Читать «Республика попов» онлайн - страница 59

Доминик Татарка

Поговорив, пошли в больницу оба Менкины. Паулинка Гусаричка лежала неподвижно простертая, и взгляд ее устремлялся далеко, к далекой, высокой цели. Пришедших узнала тогда лишь, когда они вошли в поле ее взгляда, и то не сразу узнала, будто надо было вернуться к ним издалека откуда-то. Они не осмелились сесть, осквернить чистое постельное белье, и только преклонили колена с обеих сторон. Крепко ухватили ее за руки. На жесткой подушке покоилась голова — костлявое лицо, обтянутое восковой кожей — жар съел всю плоть. Остался большой рот, иссохшие губы бессознательно шевелились, как рыбы. А широко раскрытые глаза были еще полны жизни — жизни и ужаса. Тяжело было Томашу узнавать за всем этим Паулинку своего детства и себя… Вместе ведь бегали в школу, вместе бродяжили по окрестностям. Паулинка Гусаричка была Томашева детская любовь.

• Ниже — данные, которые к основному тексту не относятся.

-- ==== Sys2Proof/Laws/State.lean ====
section
/-! SUPPORT. What each named update of the package leaves in each field of `State`: one lemma per field per update, so that
no proof unfolds a record update. -/

namespace Sys2Proof.Machine

/-! ### withCtx -/

@[simp] theorem State.withCtx_now (s : State) (c : Ctx) : (s.withCtx c).now = s.now := rfl
@[simp] theorem State.withCtx_turn (s : State) (c : Ctx) : (s.withCtx c).turn = s.turn := rfl
@[simp] theorem State.withCtx_agenda (s : State) (c : Ctx) : (s.withCtx c).agenda = s.agenda := rfl
@[simp] theorem State.withCtx_delays (s : State) (c : Ctx) : (s.withCtx c).delays = s.delays := rfl
@[simp] theorem State.withCtx_freeN (s : State) (c : Ctx) : (s.withCtx c).freeN = s.freeN := rfl
@[simp] theorem State.withCtx_key (s : State) (c : Ctx) : (s.withCtx c).key = s.key := rfl
@[simp] theorem State.withCtx_live (s : State) (c : Ctx) : (s.withCtx c).live = s.live := rfl
@[simp] theorem State.withCtx_ctx (s : State) (c : Ctx) : (s.withCtx c).ctx = c := rfl
@[simp] theorem State.withCtx_parked (s : State) (c : Ctx) : (s.withCtx c).parked = s.parked := rfl
@[simp] theorem State.withCtx_nextUid (s : State) (c : Ctx) : (s.withCtx c).nextUid = s.nextUid := rfl
@[simp] theorem State.withCtx_saved (s : State) (c : Ctx) : (s.withCtx c).saved = s.saved := rfl
@[simp] theorem State.withCtx_cores (s : State) (c : Ctx) : (s.withCtx c).cores = s.cores := rfl
@[simp] theorem State.withCtx_wt (s : State) (c : Ctx) : (s.withCtx c).wt = s.wt := rfl
@[simp] theorem State.withCtx_arrivals (s : State) (c : Ctx) : (s.withCtx c).arrivals = s.arrivals := rfl
@[simp] theorem State.withCtx_mem (s : State) (c : Ctx) : (s.withCtx c).mem = s.mem := rfl
@[simp] theorem State.withCtx_fe (s : State) (c : Ctx) : (s.withCtx c).fe = s.fe := rfl
@[simp] theorem State.withCtx_fmts (s : State) (c : Ctx) : (s.withCtx c).fmts = s.fmts := rfl
@[simp] theorem State.withCtx_engines (s : State) (c : Ctx) : (s.withCtx c).engines = s.engines := rfl
@[simp] theorem State.withCtx_sfu (s : State) (c : Ctx) : (s.withCtx c).sfu = s.sfu := rfl
@[simp] theorem State.withCtx_channels (s : State) (c : Ctx) : (s.withCtx c).channels = s.channels := rfl
@[simp] theorem State.withCtx_groups (s : State) (c : Ctx) : (s.withCtx c).groups = s.groups := rfl
@[simp] theorem State.withCtx_runqs (s : State) (c : Ctx) : (s.withCtx c).runqs = s.runqs := rfl
@[simp] theorem State.withCtx_pops (s : State) (c : Ctx) : (s.withCtx c).pops = s.pops := rfl
@[simp] theorem State.withCtx_launches (s : State) (c : Ctx) : (s.withCtx c).launches = s.launches := rfl
@[simp] theorem State.withCtx_nextLaunch (s : State) (c : Ctx) : (s.withCtx c).nextLaunch = s.nextLaunch := rfl
@[simp] theorem State.withCtx_lateStatus (s : State) (c : Ctx) : (s.withCtx c).lateStatus = s.lateStatus := rfl
@[simp] theorem State.withCtx_lateDoors (s : State) (c : Ctx) : (s.withCtx c).lateDoors = s.lateDoors := rfl
@[simp] theorem State.withCtx_cfg (s : State) (c : Ctx) : (s.withCtx c).cfg = s.cfg := rfl
@[simp] theorem State.withCtx_futures (s : State) (c : Ctx) : (s.withCtx c).futures = s.futures := rfl
@[simp] theorem State.withCtx_index (s : State) (c : Ctx) : (s.withCtx c).index = s.index := rfl
@[simp] theorem State.withCtx_stamp (s : State) (c : Ctx) : (s.withCtx c).stamp = s.stamp := rfl
@[simp] theorem State.withCtx_cut (s : State) (c : Ctx) : (s.withCtx c).cut = s.cut := rfl
@[simp] theorem State.withCtx_envFaults (s : State) (c : Ctx) : (s.withCtx c).envFaults = s.envFaults := rfl
@[simp] theorem State.withCtx_freeBlocks (s : State) (c : Ctx) : (s.withCtx c).freeBlocks = s.freeBlocks := rfl
@[simp] theorem State.withCtx_calls (s : State) (c : Ctx) : (s.withCtx c).calls = s.calls := rfl
@[simp] theorem State.withCtx_held (s : State) (c : Ctx) : (s.withCtx c).held = s.held := rfl
@[simp] theorem State.withCtx_harts (s : State) (c : Ctx) : (s.withCtx c).harts = s.harts := rfl
@[simp] theorem State.withCtx_hartDue (s : State) (c : Ctx) : (s.withCtx c).hartDue = s.hartDue := rfl
@[simp] theorem State.withCtx_hops (s : State) (c : Ctx) : (s.withCtx c).hops = s.hops := rfl
@[simp] theorem State.withCtx_posted (s : State) (c : Ctx) : (s.withCtx c).posted = s.posted := rfl
@[simp] theorem State.withCtx_reply (s : State) (c : Ctx) : (s.withCtx c).reply = s.reply := rfl
@[simp] theorem State.withCtx_driveReply (s : State) (c : Ctx) : (s.withCtx c).driveReply = s.driveReply := rfl
@[simp] theorem State.withCtx_resets (s : State) (c : Ctx) : (s.withCtx c).resets = s.resets := rfl
@[simp] theorem State.withCtx_counters (s : State) (c : Ctx) : (s.withCtx c).counters = s.counters := rfl
@[simp] theorem State.withCtx_dir (s : State) (c : Ctx) : (s.withCtx c).dir = s.dir := rfl
@[simp] theorem State.withCtx_asks (s : State) (c : Ctx) : (s.withCtx c).asks = s.asks := rfl
@[simp] theorem State.withCtx_flips (s : State) (c : Ctx) : (s.withCtx c).flips = s.flips := rfl
@[simp] theorem State.withCtx_windows (s : State) (c : Ctx) : (s.withCtx c).windows = s.windows := rfl
@[simp] theorem State.withCtx_hostHot (s : State) (c : Ctx) : (s.withCtx c).hostHot = s.hostHot := rfl
@[simp] theorem State.withCtx_cellars (s : State) (c : Ctx) : (s.withCtx c).cellars = s.cellars := rfl
@[simp] theorem State.withCtx_keys (s : State) (c : Ctx) : (s.withCtx c).keys = s.keys := rfl
@[simp] theorem State.withCtx_roles (s : State) (c : Ctx) : (s.withCtx c).roles = s.roles := rfl
@[simp] theorem State.withCtx_boot (s : State) (c : Ctx) : (s.withCtx c).boot = s.boot := rfl
@[simp] theorem State.withCtx_incidents (s : State) (c : Ctx) : (s.withCtx c).incidents = s.incidents := rfl
@[simp] theorem State.withCtx_bad (s : State) (c : Ctx) : (s.withCtx c).bad = s.bad := rfl
@[simp] theorem State.withCtx_hartErrs (s : State) (c : Ctx) : (s.withCtx c).hartErrs = s.hartErrs := rfl
@[simp] theorem State.withCtx_doubled (s : State) (c : Ctx) : (s.withCtx c).doubled = s.doubled := rfl
@[simp] theorem State.withCtx_stamps (s : State) (c : Ctx) : (s.withCtx c).stamps = s.stamps := rfl
@[simp] theorem State.withCtx_links (s : State) (c : Ctx) : (s.withCtx c).links = s.links := rfl
@[simp] theorem State.withCtx_widths (s : State) (c : Ctx) : (s.withCtx c).widths = s.widths := rfl
@[simp] theorem State.withCtx_lasting (s : State) (c : Ctx) : (s.withCtx c).lasting = s.lasting := rfl
@[simp] theorem State.withCtx_retiredCores (s : State) (c : Ctx) : (s.withCtx c).retiredCores = s.retiredCores := rfl
@[simp] theorem State.withCtx_retiredEngines (s : State) (c : Ctx) : (s.withCtx c).retiredEngines = s.retiredEngines := rfl
@[simp] theorem State.withCtx_retiredHarts (s : State) (c : Ctx) : (s.withCtx c).retiredHarts = s.retiredHarts := rfl
@[simp] theorem State.withCtx_power (s : State) (c : Ctx) : (s.withCtx c).power = s.power := rfl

— Не бросайте меня, — прошептала она, чуть очнувшись от забытья. — Пусть уйдет! Пусть уйдет! — дико вскричала она, защищаясь от чего-то.

— Не бросим мы тебя, Паулинка. Кшш, пошла прочь! — дядя отгонял кого-то от постели — думал, что Паулинка уже видит смерть.

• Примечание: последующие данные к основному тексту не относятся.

/-- At a descriptor whose text ring has no room. -/
def emitFull : State := let s := serving 0 0 0x20000 9; { s with mem := s.mem.writeLE 0x2004C 4 256 }

theorem test_EmitWord_full : ∃ (s s1 : State) (h : Hub) (g : Nat), CanSerialise 0 [1, 2] s ∧ (s.ctx.reg 2).toNat = 9 ∧
    Descriptor (popped 0 s) (.emit 0 5 1 2) (s.ctx.reg 1) s1 h g ∧ 9 < s1.cfgLE (vocOff (field s1 g 0 1 % 8)) 4 ∧
    field s1 g 1 1 = 0 ∧ 9 ≠ s1.cfgLE (vocOff (field s1 g 0 1 % 8) + 4) 4 ∧
    s1.textFree g < 3 * ((s1.tokenBytes (field s1 g 0 1 % 8) 9).length + 3) :=
  ⟨emitFull, popped 0 emitFull, hub0, 0x20000, ⟨⟨rfl, rfl, rfl⟩, rfl, rfl, rfl⟩, rfl,
    descriptor_serving (by decide +kernel) (by decide +kernel) (by decide +kernel) rfl (by decide +kernel), by decide +kernel,
    by decide +kernel, by decide +kernel, by decide +kernel⟩

/-- At a descriptor whose call is being captured, with every future entry taken. -/
def emitTaken : State :=
  { serving 1 0 0x20000 9 with futures := everywhere { Future.reset with state := .pending } 1 65535 }

theorem test_EmitWord_taken : ∃ (s s1 : State) (h : Hub) (g : Nat), CanSerialise 0 [1, 2] s ∧ (s.ctx.reg 2).toNat = 9 ∧
    Descriptor (popped 0 s) (.emit 0 5 1 2) (s.ctx.reg 1) s1 h g ∧ 9 < s1.cfgLE (vocOff (field s1 g 0 1 % 8)) 4 ∧
    field s1 g 1 1 = 1 ∧ 9 = s1.cfgLE (vocOff (field s1 g 0 1 % 8) + 8) 4 ∧
    ∀ f : Fin 65536, f ≠ 0 → (mgetD s1.futures f.val Future.reset).state ≠ .free := by
  refine ⟨emitTaken, popped 0 emitTaken, hub0, 0x20000, ⟨⟨rfl, rfl, rfl⟩, rfl, rfl, rfl⟩, rfl,
    descriptor_serving (by decide +kernel) (by decide +kernel) (by decide +kernel) rfl (by decide +kernel), by decide +kernel,
    by decide +kernel, by decide +kernel, ?_⟩
  intro f hf
  have h0 : f.val ≠ 0 := fun e => hf (Fin.ext e)
  have := mget_everywhere ({ Future.reset with state := .pending } : Future) 65535 1 (f.val - 1) (by omega)
  rw [show 1 + (f.val - 1) = f.val from by omega] at this
  change (mgetD (everywhere _ 1 65535) f.val Future.reset).state ≠ _
  simp [mgetD, this]

/-- A call in progress with its future. -/
def waiting (e : Future) : State := { serving 2 1 0x20000 0 with futures := [(1, e)] }

theorem test_FutureWait_pending : ∃ (s s1 : State) (h : Hub) (g f : Nat) (e : Future), CanIssue 0 s ∧ Settled [1] s ∧
    (popped 0 s).mayRetire = true ∧ Descriptor (popped 0 s) (.fwait 0 1) (s.ctx.reg 1) s1 h g ∧
    field s1 g 104 2 = f ∧ f ≠ 0 ∧ field s1 g 1 1 = 2 ∧ mgetD s1.futures f Future.reset = e ∧ e.parked = none ∧
    e.state = .pending :=
  ⟨waiting { Future.reset with state := .pending }, popped 0 (waiting { Future.reset with state := .pending }), hub0, 0x20000, 1,
    _, ⟨rfl, rfl, rfl⟩, rfl, rfl,
    descriptor_serving (by decide +kernel) (by decide +kernel) (by decide +kernel) rfl (by decide +kernel), by decide +kernel,
    by decide, by decide +kernel, rfl, rfl, rfl⟩

theorem test_FutureWait_done : ∃ (s s1 : State) (h : Hub) (g f : Nat) (e : Future), CanIssue 0 s ∧ Settled [1] s ∧
    (popped 0 s).mayRetire = true ∧ Descriptor (popped 0 s) (.fwait 0 1) (s.ctx.reg 1) s1 h g ∧
    field s1 g 104 2 = f ∧ f ≠ 0 ∧ field s1 g 1 1 = 2 ∧ mgetD s1.futures f Future.reset = e ∧ e.parked = none ∧
    e.state = .done :=
  ⟨waiting { Future.reset with state := .done }, popped 0 (waiting { Future.reset with state := .done }), hub0, 0x20000, 1,
    _, ⟨rfl, rfl, rfl⟩, rfl, rfl,
    descriptor_serving (by decide +kernel) (by decide +kernel) (by decide +kernel) rfl (by decide +kernel), by decide +kernel,
    by decide, by decide +kernel, rfl, rfl, rfl⟩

Но Томаш понял, что Паулинку испугало другое. Он обернулся. К постели, помахивая крыльями монашеского чепца, приблизилась сестра; она безостановочно вязала на спицах что-то черное. Строго встала она в ногах, как одна из Парок. Томаш постарался скрыть от Паулинки то, что наводило на нее ужас, и встал так, чтоб заслонить сестру. Облегчение проступило на лице Паулинки, когда она перестала видеть монахиню. Томаш попросил монахиню бросить вязать или отойти.

— Больная должна примириться с богом, — строго сказала монахиня. — Скажите ей, пусть позовет священника.

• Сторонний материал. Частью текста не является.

-- ==== Sys2Proof/Tests/WitnessSystem.lean ====
section
/-! SUPPORT. Witnesses: states that meet the hypotheses of the statements about the Hostel, coherence, the page agent, boot,
repair, and every word and step. -/

namespace Sys2Proof.Tests

set_option Elab.async false -- one theorem at a time, so that few threads wait on the kernel

open Sys2Proof Sys2Proof.Machine Sys2Proof.Safety

/-! ### The Hostel -/

/-- The Hostel has the only copy of the sectors `secs`. -/
def hostelHas (secs : List Nat) (s : State) : State := { s with dir := secs.map fun x => (x, [.i, .i, .i, .i, .m, .i]) }

/-- Hart 63 with the registers x1 and x2 given, in its turn. -/
def hartTurn (a b : Word) (f : Hart → Hart) : State :=
  { hostelHas [0x400, 0x404, 0x43F] base with turn := .hart 63, harts := [(63, f ((Hart.reset.setReg 1 a).setReg 2 b))] }

theorem test_HostelRuns_misaligned : ∃ (s : State) (t : Hart), mgetD s.harts 63 Hart.reset = t ∧ s.turn = .hart 63 ∧
    (t.reg 1).toNat % 8 ≠ 0 := ⟨hartTurn 0x10004 0 id, _, rfl, rfl, by decide +kernel⟩

/-- What a hart's read gives. -/
def readVal (x : HartRead) : Option (List Byte) :=
  match x with
  | .ok _ bs => some bs
  | _ => none

theorem read_of {x : HartRead} {bs : List Byte} (h : readVal x = some bs) : ∃ s, x = .ok s bs := by
  obtain ⟨s, b⟩ | _ | _ := x
  · exact ⟨s, congrArg _ (Option.some.inj h)⟩
  · cases h
  · cases h

/-- A read that gives `bs` and leaves a state of which `f` holds. -/
def readSeen (x : HartRead) (bs : List Byte) (f : State → Bool) : Bool :=
  match x with
  | .ok s b => b == bs && f s
  | _ => false

theorem seen_of {x : HartRead} {bs : List Byte} {f : State → Bool} (h : readSeen x bs f = true) :
    ∃ s, x = .ok s bs ∧ f s = true := by
  obtain ⟨s, b⟩ | _ | _ := x
  · simp only [readSeen, Bool.and_eq_true, beq_iff_eq] at h
    exact ⟨s, by rw [h.1], h.2⟩
  · cases h
  · cases h

/-- A hart's read traps. -/
def readTrap (x : HartRead) : Bool :=
  match x with
  | .trap .. => true
  | _ => false

theorem trap_of {x : HartRead} (h : readTrap x = true) : ∃ y, x = .trap y := by
  obtain _ | y | _ := x
  · cases h
  · exact ⟨y, rfl⟩
  · cases h

/-- A hart's read waits. -/
def readWaits (x : HartRead) : Bool :=
  match x with
  | .wait => true
  | _ => false

theorem wait_of {x : HartRead} (h : readWaits x = true) : x = .wait := by
  obtain _ | _ | _ := x
  · cases h
  · cases h
  · rfl

/-- An outcome is a next state. -/
def goesOn (x : Host.Outcome State Fault Refusal) : Bool :=
  match x with
  | .next _ => true
  | _ => false

theorem next_of {x : Host.Outcome State Fault Refusal} (h : goesOn x = true) : ∃ t, x = .next t := by
  obtain t | _ | _ := x
  · exact ⟨t, rfl⟩
  · cases h
  · cases h

/-- The bytes of a descriptor of one token at address 0x10100. -/
def doneBytes : List Byte := [0, 0, 0, 0, 1, 0, 0, 0, 0, 1, 1] ++ List.replicate 13 0

/-- A hart that signals the completion of future 0. -/
def doing : State := let s := hartTurn 0x10000 0 id; { s with mem := s.mem.writeBytes 0x10000 doneBytes }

— Паулинка, милая, хочешь, чтоб пришел священник? — спросил американец.

Паулинка шевельнула головой — нет, нет…

— Вы не видите, сестра, она вас боится? Перестаньте же вязать, не стучите спицами! — попытался удалить монахиню Томаш.

— Спицы? Ну, спицы-то она уже видывала, — сипло сказала сестра с жестоким злорадством, непонятным для Томаша.

— Да спрячьте вы их наконец, не мучайте ее!

— Мучается, ну и пусть мучается, — сипела монахиня. — В сравнении с вечною жизнью — что такое короткий миг угрызений совести?

Монахиня полагала, что надо скорее, пока не поздно, выиграть бой за душу умирающей. До сих пор ей не удавалось уговорить эту грешницу покаяться. Не найдя, однако, поддержки у посетителей, монахиня, во имя святого намерения спасти душу ближнего не поколебалась применить насилие к умирающей — то есть мучить и пугать ее спицами.

— Вы сами должны бы знать, что от угрызений совести освобождает только святая исповедь, — проговорила монахиня, бросив на Томаша взгляд, исполненный глубокого презрения.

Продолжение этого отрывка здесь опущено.